The next condition the disciple must fulfil is to conceive an extreme desire to be free.

We are like moths plunging into the flaming fire, knowing that it will burn us, knowing that the senses only burn us, that they only enhance desire. "Desire is never satiated by enjoyment; enjoyment only increases desire as butter fed into fire increases the fire."

Renunciation of the senses and desires is the only way out of this misery. If you want to be spiritual, you must renounce. This is the real test. Give up the world — this nonsense of the senses. There is only one real desire: to know what is true, to be spiritual. No more materialism, no more this egoism, I must become spiritual. Strong, intense must be the desire.

Shri Krishna says in the Gitâ (VII.16), "Four classes of people worship Me: the distressed, the seeker of material things, the inquirer, and the knower of truth."

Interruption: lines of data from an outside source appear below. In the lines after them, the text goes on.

-- ==== Sys2Proof/Machine/Records.lean ====
section
/-!
DEFINITION. What the CHART DIRECTORY does to one record (chapter 5): contributors, the highest line, the quiet timer,
closing, and the OPEN and CLOSE frames it queues.
-/
namespace Sys2Proof.Machine

/-! ## Contributors (R86) -/

/-- The contributor list has an entry for a station. -/
def listed (st : Station) (l : List Contributor) : Bool := l.any (fun c => c.station == st)

/-- A station joins the contributors as ACTIVE, or becomes ACTIVE again: an OPEN heard from it, or a binding of this
station (R86). -/
def contributorActive (st : Station) (l : List Contributor) : List Contributor :=
  if listed st l then l.map (fun c => if c.station = st then { c with ended := none } else c)
  else l ++ [{ station := st, ended := none }]

/-- A TALLY heard from a station: as above, but one that ended by CLOSE stays ENDED (R86). -/
def contributorTallied (st : Station) (l : List Contributor) : List Contributor :=
  if listed st l then
    l.map (fun c => if c.station = st && c.ended != some .close then { c with ended := none } else c)
  else l ++ [{ station := st, ended := none }]

/-- A listed ACTIVE station becomes ENDED with a cause (R86). -/
def contributorEnds (st : Station) (cause : EndCause) (l : List Contributor) : List Contributor :=
  l.map (fun c => if c.station = st && c.ended.isNone then { c with ended := some cause } else c)

/-- A station is an ACTIVE contributor. -/
def isActive (st : Station) (l : List Contributor) : Bool := l.any (fun c => c.station == st && c.ended.isNone)

/-- A station is an ENDED contributor (section 5.2). -/
def isEnded (st : Station) (l : List Contributor) : Bool := l.any (fun c => c.station == st && c.ended.isSome)

/-- Every contributor is ENDED (R92). -/
def allEnded (l : List Contributor) : Bool := l.all (fun c => c.ended.isSome)

/-! ## The highest line (R88) and the quiet timer (R93) -/

/-- The highest line raised to `n`: when it is absent or below `n` (R88). -/
def raised (highest : Option Nat) (n : Nat) : Option Nat :=
  match highest with
  | some h => some (max h n)
  | none => some n

def ChartRecord.raise (r : ChartRecord) (n : Nat) : ChartRecord := { r with highest := raised r.highest n }

/-- Raise the highest line to one that a frame may carry (R84, R86). -/
def ChartRecord.raiseTo (r : ChartRecord) (n : Option Nat) : ChartRecord :=
  match n with
  | some n => r.raise n
  | none => r

/-- Restart the quiet timer at a deadline, clearing the quiet flag, of a record that is not CLOSED (R87, R89, R93). -/
def ChartRecord.restartQuiet (r : ChartRecord) (deadline : Nat) : ChartRecord :=
  if r.state = .closed then r else { r with quietDeadline := some deadline, quietFlag := false }

/-! ## Closing (R92) -/

/-- The record meets the closing condition (R92). -/
def ChartRecord.shouldClose (r : ChartRecord) : Bool :=
  r.state != .closed && !r.bound && (allEnded r.contributors || r.quietFlag)

/-- The highest close order of any CLOSED record; 0 when there is none. -/
def State.highestCloseOrder (s : State) : Nat :=
  s.slots.foldl (fun acc p => max acc (p.2.record.closeOrder.getD 0)) 0

/-- The record, closed with a close order (R92). -/
def ChartRecord.close (r : ChartRecord) (order : Nat) : ChartRecord :=
  { r with
    state := .closed
    expected := none
    closeReason := some (if allEnded r.contributors then r.lastCloseReason.getD .quiet else .quiet)
    closeOrder := some order
    quietDeadline := none }

/-- The closing test of a slot's record (R92). -/
def State.closingTest (s : State) (c : Nat) : State :=
  match s.record? c with
  | some r =>
    if r.shouldClose then
      (s.modifyRecord c (fun r => r.close (s.highestCloseOrder + 1))).post .chartClosed c
    else s
  | none => s

/-! ## OPEN and CLOSE frames (R80, R82, R90, R91) -/

/-- The OPEN of a record (R73, R80, R90). -/
def State.openOf (s : State) (r : ChartRecord) (split reannounce : Bool) (highest : Nat) : ChartOpen :=
  { key := r.key, rate := r.rate, width := s.config.settings.width, late := r.late, split := split
    reannounce := reannounce, highest := highest }

/-- Queue an OPEN that no record tracks, or a CLOSE; dropped where the queue drops it (R55). -/
def State.queueOpenClose (s : State) (p : Payload) : State :=
  match s.link.queueOpenClose p with
  | some l => { s with link := l }
  | none => s

/-- Queue a record's own OPEN: own OPEN becomes QUEUED, or DONE where the frame is dropped at queuing (R82). -/
def State.queueOwnOpen (s : State) (c : Nat) (split : Bool) : State :=
  match s.record? c with
  | some r =>
    match s.link.queueOpenClose (.chartOpen (s.openOf r split false 0)) with
    | some l => ({ s with link := l }).modifyRecord c (fun r => { r with ownOpen := .queued })
    | none => s.modifyRecord c (fun r => { r with ownOpen := .done })
  | none => s

/-- The link's notice on a record's own OPEN, by its key: own OPEN becomes DONE (R82). -/
def State.ownOpenNotice (s : State) (k : Key) : State :=
  match s.slotOfKey k with
  | some c => s.modifyRecord c (fun r => if r.ownOpen = .queued then { r with ownOpen := .done } else r)
  | none => s

/-! ## The origin sequence (R79) -/

/-- The sequence that a chart this station originates takes, starting the search at `q`: the first whose key is not held
by a record that is not CLOSED or is held; and the slot of the CLOSED record to evict, where one holds the key (R79). -/
def State.usableSequence (s : State) : Nat → Byte → Byte × Option Nat
  | 0, q => (q, none)
  | fuel + 1, q =>
    match s.slots.find? (fun p => p.2.record.key == { origin := s.self, sequence := q }) with
    | none => (q, none)
    | some (c, sl) =>
      if sl.record.state = .closed && sl.record.hold = .none then (q, some c)
      else s.usableSequence fuel (q + 1)

end Sys2Proof.Machine
end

But we are trying to be disciples. Our sole concern is to know the highest truth. Our goal is the loftiest. We have said big words to ourselves — absolute realisation and all that. Let us measure up to the words. Let us worship the spirit in spirit, standing on spirit. Let the foundation be spirit, the middle spirit, the culmination spirit. There will be no world anywhere. Let it go and whirl into space — who cares? Stand thou in the spirit! That is the goal. We know we cannot reach it yet. Never mind. Do not despair, and do not drag the ideal down. The important thing is: how much less you think of the body, of yourself as matter — as dead, dull, insentient matter; how much more you think of yourself as shining immortal being. The more you think of yourself as shining immortal spirit, the more eager you will be to be absolutely free of matter, body, and senses. This is the intense desire to be free.

The fourth and last condition of discipleship is the discrimination of the real from the unreal. There is only one thing that is real — God. All the time the mind must be drawn to Him, dedicated to Him. God exists, nothing else exists, everything else comes and goes.